Pulling back to the time interval *before* doing the local analysis has the effect of disentangling the possibly complicated geometry of the curve, and makes the structure of the proof clearer. But one can’t really express this clearly unless the notion of connection on a general vector bundle has been introduced. That’s why some otherwise fine standard texts (such as do Carmo’s) which avoid general vector bundles and connections on them get tripped up when the parametric curve is not locally immersive.

One other point: what I have said may not make sense if you don’t know a definition of connection more general than you have described earlier. You need to define a notion of connection \nabla on a general vector bundle E and understand a notion of “pullback” for it. Loosely speaking, it is the data of directional derivative operators along vector fields for local sections of E. That is, we define (compatibly with localization) an operator \nabla_X on E(V) for any vector field X on any open set U of M containing V. Using a local frame for E over the domain of local coordinate chart (where X admits the usual description) one again gets Christoffel symbols to describe the connection, now depending on the local frame of E and the local coordinates. In the classical case E = TM, by using as local frame the classical one from local coordinates we recover the classical notion on TM. But the more general notion on any E is really useful, as the above stuff with pullback to time interval (and so much more) shows. Connections are useful far beyond the special case of Levi-Civita connection in Riemannian geometry.

Thanks for the explanation! Yes, this is necessary for the previous comment. I ought to understand connections on principal bundles next…

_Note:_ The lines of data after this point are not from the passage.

/-- `AG` words performed. -/
def State.agStep (s : State) (f : Flight) : State :=
  let pg := f.who.page
  match s.page? pg with
  | none => s
  | some p =>
    if !s.agTurn f then s
    else match fnOf f.word with
      | 0 => s.withRec f fun bs s =>
        if f.aux = [] then s.modFlight f.fid fun f => { f with aux := [1], after := s.fc + (f.sb.toNat + 15) / 16 }
        else match graphFault (recWords bs) (safLanes p.kind) with
          | some e => s.flightFault f e
          | none => match p.saf.place p.kind (recWords bs) none with
            | .error e => s.flightFault f e
            | .ok (h, saf) => (s.modPage pg fun p => { p with saf := saf }).performVal f (w64 h) true false
      | 1 => s.withRec f fun bs s =>
        let h := f.sa.toNat
        match p.saf.graphs.find? fun g => g.handle = h with
        | none => s.flightFault f (agHandle h)
        | some g =>
          if g.pipe ≠ [] then s.agDrain pg h
          else
              let inb := (bs.take 16).map (·.toNat)
              let outb := (bs.drop 16).map (·.toNat)
              match p.bindFault g inb outb with
              | some e => (s.modGraph pg h fun g => { g with unloading := false }).flightFault f e
              | none =>
                let n := ((inb ++ outb).filter bindV).length
                (s.modGraph pg h fun g => { g.bind inb outb with unloading := false }).performVal f (w64 n) (n != 0) g.bound
      | 2 =>
        let h := f.sa.toNat
        match p.saf.graphs.find? fun g => g.handle = h with
        | none => s.flightFault f (agHandle h)
        | some g =>
          if g.pipe ≠ [] then s.agDrain pg h
          else (s.modPage pg fun p => { p with saf := { p.saf with graphs := p.saf.graphs.filter fun g => g.handle != h } }).performVal
            f (w64 g.words.length) true false
      | _ =>
        if 256 < f.sa.toNat then s.flightFault f (agHandle f.sa.toNat)
        else let v := agQry p f.sa.toNat; s.performVal f (w64 v) (v != 0) false

end Sys2Proof.Machine
end

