/-- The first ME whose owner range, as its image gives it, R233 refuses. -/
def State.ownerBad (s : State) (die : Nat) (p : Page) : Option Nat :=
  (List.range 4).find? fun i => match p.mes[i]? with
    | some m => m.present && m.ownOn && (s.ownerRange die p.asid (recNat p.img (0x2300 + 1024 * i) 8) m.ownLen).isNone
    | none => false

/-- A stream's header captured at load (R418). -/
def State.loadHeader (s : State) (die asid : Nat) (st : Stream) : Option ShapeHdr :=
  match s.readRec die asid none st.desc.shape 32 with
  | .ok (bs, _) => match hdrBad bs with
    | none => some (hdrOf bs)
    | some _ => none
  | .error _ => none

/-- A page with its streams' headers, owner ranges and graph read from memory. -/
def State.readPage (s : State) (die : Nat) (p : Page) : Page :=
  { p with
    mes := p.mes.map fun m => { m with
      ownBase := if m.present && m.ownOn then (s.ownerRange die p.asid m.ownBase m.ownLen).getD m.ownBase else m.ownBase
      streams := m.streams.map fun st =>
        if st.valid ∧ st.desc.shape ≠ 0 then { st with cap := s.loadHeader die p.asid st } else st } }

/-- The first stream whose record cannot be captured, or whose descriptor breaks R221, R226 or R227. -/
def Page.streamBad (p : Page) : Option Rej :=
  (List.range 16).findSome? fun si => match p.mes[si / 4]? with
    | none => none
    | some m => match m.streams[si % 4]? with
      | none => none
      | some st =>
        let rej (code : Nat) : Rej := { page := p.pidx, elem := 16 + si / 4, f := badcfg code si }
        let x := st.desc.xf m
        if !m.present ∨ !st.valid then none
        else if st.desc.shape ≠ 0 ∧ st.cap = none then some (rej 0x026)
        else if st.desc.bad (st.desc.eff st.cap x) x (p.streamNet si) then some (rej 0x019) else none

/-- The graph a page's SAF reference names, placed and bound (R71, R346, R347). -/
def State.loadGraph (s : State) (die : Nat) (p : Page) : Except FaultInfo Saf :=
  let b := (p.img.drop 0x3200).take 256
  let n := recNat b 8 2
  if n = 0 then .ok p.saf
  else if 256 < n then .error (badcfg 0x01F 256)
  else match s.readRec die p.asid none (recNat b 0 8) (8 * n) with
    | .error e => .error e
    | .ok (bs, _) => match graphFault (recWords bs) (safLanes p.kind) with
      | some e => .error e
      | none => match ({ p.saf with graphs := [] } : Saf).place p.kind (recWords bs) (some (recNat b 10 2)) with
        | .error e => .error e
        | .ok (h, saf) => match saf.graphs.find? fun g => g.handle = h with
          | none => .ok saf
          | some g =>
            let inb := tab 16 fun i => recNat b (16 + i) 1
            let outb := tab 16 fun i => recNat b (32 + i) 1
            match ({ p with saf := saf } : Page).bindFault g inb outb with
            | some e => if e.cls = clsBadcfg then .error e else .ok { saf with graphs := [g.bind inb outb] }
            | none => .ok { saf with graphs := [g.bind inb outb] }

/-- The value of an operand that no run changes: a constant of the image, or zero. -/
def Pe.constOf (e : Pe) (c : Nat) : Option Nat :=
  if c = 26 then some 0 else if 20 ≤ c ∧ c < 26 then some ((e.k.getD (c - 20) 0).toNat) else none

Before moving on to the hypergenerality of connections on more general bundles for Lie groups (which is entirely unnecessary for the above purposes, and for which the case of vector bundles ultimately plays a central role as far as covariant differentiation is concerned), you should first fully understand very well the case of connections on general vector bundles: how they behave with respect to the operations of tensor algebra (induced connection on dual bundle, tensor product of bundles, exterior powers, etc.), why this includes the case of Levi-Civita on tensor fields via L-C on tangent bundle as a special case, how they behave under pullback, how to express compatibility of connection with a (pseudo-)metric on the vector bundle, and what Christoffel symbols mean.

In all cases, the interaction with linear algebra operations is to be uniquely characterized by some simple rules on local sections (e.g., “product formula” behavior on elementary tensors of local sections in the case of tensor product of two vector bundles, and “quotient rule” behavior on local sections of dual bundle), and grunge out what this says at the level of Christoffel symbols. The version on nLab has the above errors too, but nLab is so incredibly arid that there is no point in correcting what they say.